▶ _Work request_
Line by line, transcribe all of the entries exactly.

▶ _Supplied data_
-- ==== Sys2Proof/Machine/Arbiter.lean ====
section
/-! DEFINITION. ARB (44_arbiter.md): the host commands DEMUX_WRITE and DEMUX_READ, the workers SENDW, POLLW and COMM, the
transport fault, and the frame words that cross the transport port on the control channel (R101 to R104, R111). -/

namespace Sys2Proof.Machine

/-- The checks before the first effect of a RAP command or a DEMUX command (R241, R300, R301), in their order (R341). -/
def SessionState.notReady (S : SessionState) : Option Status :=
  if S.session ≠ .opened then some .notOpen
  else if S.fault then some (.transportError S.faultInfo)
  else none

/-! ### Host commands -/

/-- DEMUX_WRITE in a thread (R300): checks and push in one atomic step. -/
def demuxWrite (t : ThreadId) (value : Value) (dest : Chan) (s : State) : State :=
  match s.S.notReady with
  | some st => s.takeException t st
  | none =>
    if s.S.sendHasRoom then (s.withS (s.S.pushSend ⟨value, dest⟩)).finish t .none
    else s.setTask t (.demuxRoom value dest)

/-- DEMUX_WRITE (R300). -/
def execDemuxWrite (value : Value) (dest : Chan) (s : State) : Host.Outcome State Fault Refusal :=
  .next (demuxWrite s.caller value dest s)

/-- DEMUX_READ's wait in a thread (R301, R15). It ends with NODATA once the session has left OPEN (D44). -/
def demuxWaitStep (t : ThreadId) (source : Chan) (timeout : Duration) (s : State) : State :=
  if s.S.session ≠ .opened then s.endCommand t ⟨.nodata, .none⟩
  else
    match s.S.waitPop source timeout with
    | .popped v S' => (s.withS S').finish t (.item v)
    | .nodata => s.endCommand t ⟨.nodata, .none⟩
    | .waiting => s.setTask t (.demuxWait source timeout)

/-- The timeout of DEMUX_READ's wait fires (R15): enabled only while the queue is empty. -/
def demuxTimeout (t : ThreadId) (source : Chan) (s : State) : State :=
  if (s.S.rx source).isEmpty then s.endCommand t ⟨.nodata, .none⟩ else s

/-- DEMUX_READ (R301): the checks and the first look at the queue in one atomic step (assumption log 7). -/
def execDemuxRead (source : Chan) (timeout : Duration) (s : State) : Host.Outcome State Fault Refusal :=
  match s.S.notReady with
  | some st => .next (s.takeException s.caller st)
  | none => .next (demuxWaitStep s.caller source timeout s)

/-! ### SENDW and POLLW -/

/-- SENDW_STEP (R305, R306): no change where no branch is enabled. -/
def sendwStep (S : SessionState) : SessionState :=
  if S.wSend ≠ .running then S
  else
    match S.stage, S.sendq with
    | some item, _ => { S with wrq := S.wrq ++ [item], stage := none }
    | none, item :: rest => { S with stage := some item, sendq := rest }
    | none, [] => if S.stop then { S with wSend := .exited } else S

/-- POLLW_STEP (R307). -/
def pollwStep (S : SessionState) : SessionState :=
  if S.wPoll ≠ .running then S
  else if S.stop then { S with wPoll := .exited }
  else { S with readPending := S.readPending + 1 }

/-! ### COMM, the arbiter -/

/-- FAULT(info) (R313). -/
def transportFault (info : ErrInfo) (S : SessionState) : SessionState :=
  { S with fault := true, faultInfo := some info, wComm := .halted }

/-- REARM (R312). -/
def rearm (S : SessionState) : SessionState :=
  if S.stop then S else { S with readPending := S.readPending + 1 }

/-- COMM_WRITE of an item popped from S.wrq (R310). -/
def commWrite (item : Item) (answer : WriteAnswer) (s : State) : State :=
  match answer with
  | .ok => s.record (.wrote item .ok)
  | .err info => (s.withS (transportFault info s.S)).record (.wrote item (.err info))

/-- COMM_READ (R311): a READ that ends in an error is not re-armed (assumption log 13). -/
def commRead (answer : ReadAnswer) (s : State) : State :=
  match answer with
  | .nodata => (s.withS (rearm s.S)).record (.read .nodata)
  | .data src v => (s.withS (rearm (s.S.pushRx src v))).record (.read (.data src v))
  | .err info => (s.withS (transportFault info s.S)).record (.read (.err info))

/-- COMM may take a READ task (R309): it runs, no WRITE task is pending, a READ task is, and there is no stop. -/
def SessionState.commReads (S : SessionState) : Bool :=
  S.wComm == .running && S.wrq.isEmpty && decide (0 < S.readPending) && !S.stop

/-- COMM takes a READ task and performs it (R309, R311). -/
def commTakeRead (answer : ReadAnswer) (s : State) : State :=
  commRead answer (s.withS { s.S with readPending := s.S.readPending - 1 })

/-- COMM_STEP (R309): WRITE before READ before EXITED; no change where COMM is blocked or has ended. -/
def commStep (onWrite : WriteAnswer) (onRead : ReadAnswer) (s : State) : State :=
  if s.S.wComm ≠ .running then s
  else
    match s.S.wrq with
    | item :: rest => commWrite item onWrite (s.withS { s.S with wrq := rest })
    | [] =>
      if s.S.commReads then commTakeRead onRead s
      else if s.S.stop && s.S.wSend == .exited then s.withS { s.S with wComm := .exited }
      else s

/-! ### Frame words on the transport port

A wire word is no command. It crosses the transport port in a step of COMM, in the direction of its layout (R111):
a Downlink word is what TP_Write hands over (R310), an uplink word what TP_Read answers on CTRL_SRC (R311). COMM
routes it and never decodes it (R311). ENV cannot push data and COMM writes only the head of S.wrq (R294, R309), so
where COMM is not at that operation the word does not cross and nothing changes. -/

/-- The bytes of a 40-bit word, first transmitted first (R73). -/
def bytesOfDown (w : BitVec 40) : List Byte := bytesOfBits 5 (bits 40 w.toNat)

/-- The bytes of a 24-bit word, first transmitted first (R73). -/
def bytesOfUp (w : BitVec 24) : List Byte := bytesOfBits 3 (bits 24 w.toNat)

/-- COMM's next operation is the TP_Write of the word `w` (R309): it runs, and the head of S.wrq holds its bytes. -/
def SessionState.commWrites (S : SessionState) (w : BitVec 40) : Bool :=
  S.wComm == .running && (S.wrq.head?.map (·.value)) == some (.bytes (bytesOfDown w))

/-- A 40-bit word crosses the port: COMM's TP_Write of it, answered `ok` (R290, R310). -/
def downlinkCrosses (w : BitVec 40) (s : State) : State :=
  if s.S.commWrites w then commStep .ok .nodata s else s

/-- A 24-bit word crosses the port: COMM's TP_Read answered with it on CTRL_SRC (R290, R311). -/
def uplinkCrosses (w : BitVec 24) (s : State) : State :=
  if s.S.commReads then commTakeRead (.data Config.params.ctrlSrc (.bytes (bytesOfUp w))) s else s

/-- FRAME_DL40 (R101). -/
def execFrameDl40 (chip seq : BitVec 4) (rt : BitVec 2) (payload crc : BitVec 15) (s : State) :
    Host.Outcome State Fault Refusal :=
  .next (downlinkCrosses (encodeDl40 chip seq rt payload crc) s)

/-- FRAME_ACK24 (R102). -/
def execFrameAck24 (ack : BitVec 2) (seq : BitVec 4) (cp ta sa se oe : BitVec 1) (ts : BitVec 6) (crc : BitVec 4)
    (s : State) : Host.Outcome State Fault Refusal :=
  .next (uplinkCrosses (encodeAck24 ack seq cp ta sa se oe ts crc) s)

/-- FRAME_RD24 (R103). -/
def execFrameRd24 (data : BitVec 15) (seq crc : BitVec 3) (s : State) : Host.Outcome State Fault Refusal :=
  .next (uplinkCrosses (encodeRd24 data seq crc) s)

/-- FRAME_HIT24 (R104). -/
def execFrameHit24 (raw : BitVec 23) (s : State) : Host.Outcome State Fault Refusal :=
  .next (uplinkCrosses (encodeHit24 raw) s)

end Sys2Proof.Machine
end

▶ _Result below_
-- ==== Sys2Proof/Machine/Arbiter.lean ====
section
/-! DEFINITION. ARB (44_arbiter.md): the host commands DEMUX_WRITE and DEMUX_READ, the workers SENDW, POLLW and COMM, the
transport fault, and the frame words that cross the transport port on the control channel (R101 to R104, R111). -/

namespace Sys2Proof.Machine

/-- The checks before the first effect of a RAP command or a DEMUX command (R241, R300, R301), in their order (R341). -/
def SessionState.notReady (S : SessionState) : Option Status :=
  if S.session ≠ .opened then some .notOpen
  else if S.fault then some (.transportError S.faultInfo)
  else none

/-! ### Host commands -/

/-- DEMUX_WRITE in a thread (R300): checks and push in one atomic step. -/
def demuxWrite (t : ThreadId) (value : Value) (dest : Chan) (s : State) : State :=
  match s.S.notReady with
  | some st => s.takeException t st
  | none =>
    if s.S.sendHasRoom then (s.withS (s.S.pushSend ⟨value, dest⟩)).finish t .none
    else s.setTask t (.demuxRoom value dest)

/-- DEMUX_WRITE (R300). -/
def execDemuxWrite (value : Value) (dest : Chan) (s : State) : Host.Outcome State Fault Refusal :=
  .next (demuxWrite s.caller value dest s)

/-- DEMUX_READ's wait in a thread (R301, R15). It ends with NODATA once the session has left OPEN (D44). -/
def demuxWaitStep (t : ThreadId) (source : Chan) (timeout : Duration) (s : State) : State :=
  if s.S.session ≠ .opened then s.endCommand t ⟨.nodata, .none⟩
  else
    match s.S.waitPop source timeout with
    | .popped v S' => (s.withS S').finish t (.item v)
    | .nodata => s.endCommand t ⟨.nodata, .none⟩
    | .waiting => s.setTask t (.demuxWait source timeout)

/-- The timeout of DEMUX_READ's wait fires (R15): enabled only while the queue is empty. -/
def demuxTimeout (t : ThreadId) (source : Chan) (s : State) : State :=
  if (s.S.rx source).isEmpty then s.endCommand t ⟨.nodata, .none⟩ else s

/-- DEMUX_READ (R301): the checks and the first look at the queue in one atomic step (assumption log 7). -/
def execDemuxRead (source : Chan) (timeout : Duration) (s : State) : Host.Outcome State Fault Refusal :=
  match s.S.notReady with
  | some st => .next (s.takeException s.caller st)
  | none => .next (demuxWaitStep s.caller source timeout s)

/-! ### SENDW and POLLW -/

/-- SENDW_STEP (R305, R306): no change where no branch is enabled. -/
def sendwStep (S : SessionState) : SessionState :=
  if S.wSend ≠ .running then S
  else
    match S.stage, S.sendq with
    | some item, _ => { S with wrq := S.wrq ++ [item], stage := none }
    | none, item :: rest => { S with stage := some item, sendq := rest }
    | none, [] => if S.stop then { S with wSend := .exited } else S

/-- POLLW_STEP (R307). -/
def pollwStep (S : SessionState) : SessionState :=
  if S.wPoll ≠ .running then S
  else if S.stop then { S with wPoll := .exited }
  else { S with readPending := S.readPending + 1 }

/-! ### COMM, the arbiter -/

/-- FAULT(info) (R313). -/
def transportFault (info : ErrInfo) (S : SessionState) : SessionState :=
  { S with fault := true, faultInfo := some info, wComm := .halted }

/-- REARM (R312). -/
def rearm (S : SessionState) : SessionState :=
  if S.stop then S else { S with readPending := S.readPending + 1 }

/-- COMM_WRITE of an item popped from S.wrq (R310). -/
def commWrite (item : Item) (answer : WriteAnswer) (s : State) : State :=
  match answer with
  | .ok => s.record (.wrote item .ok)
  | .err info => (s.withS (transportFault info s.S)).record (.wrote item (.err info))

/-- COMM_READ (R311): a READ that ends in an error is not re-armed (assumption log 13). -/
def commRead (answer : ReadAnswer) (s : State) : State :=
  match answer with
  | .nodata => (s.withS (rearm s.S)).record (.read .nodata)
  | .data src v => (s.withS (rearm (s.S.pushRx src v))).record (.read (.data src v))
  | .err info => (s.withS (transportFault info s.S)).record (.read (.err info))

/-- COMM may take a READ task (R309): it runs, no WRITE task is pending, a READ task is, and there is no stop. -/
def SessionState.commReads (S : SessionState) : Bool :=
  S.wComm == .running && S.wrq.isEmpty && decide (0 < S.readPending) && !S.stop

/-- COMM takes a READ task and performs it (R309, R311). -/
def commTakeRead (answer : ReadAnswer) (s : State) : State :=
  commRead answer (s.withS { s.S with readPending := s.S.readPending - 1 })

/-- COMM_STEP (R309): WRITE before READ before EXITED; no change where COMM is blocked or has ended. -/
def commStep (onWrite : WriteAnswer) (onRead : ReadAnswer) (s : State) : State :=
  if s.S.wComm ≠ .running then s
  else
    match s.S.wrq with
    | item :: rest => commWrite item onWrite (s.withS { s.S with wrq := rest })
    | [] =>
      if s.S.commReads then commTakeRead onRead s
      else if s.S.stop && s.S.wSend == .exited then s.withS { s.S with wComm := .exited }
      else s

/-! ### Frame words on the transport port

A wire word is no command. It crosses the transport port in a step of COMM, in the direction of its layout (R111):
a Downlink word is what TP_Write hands over (R310), an uplink word what TP_Read answers on CTRL_SRC (R311). COMM
routes it and never decodes it (R311). ENV cannot push data and COMM writes only the head of S.wrq (R294, R309), so
where COMM is not at that operation the word does not cross and nothing changes. -/

/-- The bytes of a 40-bit word, first transmitted first (R73). -/
def bytesOfDown (w : BitVec 40) : List Byte := bytesOfBits 5 (bits 40 w.toNat)

/-- The bytes of a 24-bit word, first transmitted first (R73). -/
def bytesOfUp (w : BitVec 24) : List Byte := bytesOfBits 3 (bits 24 w.toNat)

/-- COMM's next operation is the TP_Write of the word `w` (R309): it runs, and the head of S.wrq holds its bytes. -/
def SessionState.commWrites (S : SessionState) (w : BitVec 40) : Bool :=
  S.wComm == .running && (S.wrq.head?.map (·.value)) == some (.bytes (bytesOfDown w))

/-- A 40-bit word crosses the port: COMM's TP_Write of it, answered `ok` (R290, R310). -/
def downlinkCrosses (w : BitVec 40) (s : State) : State :=
  if s.S.commWrites w then commStep .ok .nodata s else s

/-- A 24-bit word crosses the port: COMM's TP_Read answered with it on CTRL_SRC (R290, R311). -/
def uplinkCrosses (w : BitVec 24) (s : State) : State :=
  if s.S.commReads then commTakeRead (.data Config.params.ctrlSrc (.bytes (bytesOfUp w))) s else s

/-- FRAME_DL40 (R101). -/
def execFrameDl40 (chip seq : BitVec 4) (rt : BitVec 2) (payload crc : BitVec 15) (s : State) :
    Host.Outcome State Fault Refusal :=
  .next (downlinkCrosses (encodeDl40 chip seq rt payload crc) s)

/-- FRAME_ACK24 (R102). -/
def execFrameAck24 (ack : BitVec 2) (seq : BitVec 4) (cp ta sa se oe : BitVec 1) (ts : BitVec 6) (crc : BitVec 4)
    (s : State) : Host.Outcome State Fault Refusal :=
  .next (uplinkCrosses (encodeAck24 ack seq cp ta sa se oe ts crc) s)

/-- FRAME_RD24 (R103). -/
def execFrameRd24 (data : BitVec 15) (seq crc : BitVec 3) (s : State) : Host.Outcome State Fault Refusal :=
  .next (uplinkCrosses (encodeRd24 data seq crc) s)

/-- FRAME_HIT24 (R104). -/
def execFrameHit24 (raw : BitVec 23) (s : State) : Host.Outcome State Fault Refusal :=
  .next (uplinkCrosses (encodeHit24 raw) s)

end Sys2Proof.Machine
end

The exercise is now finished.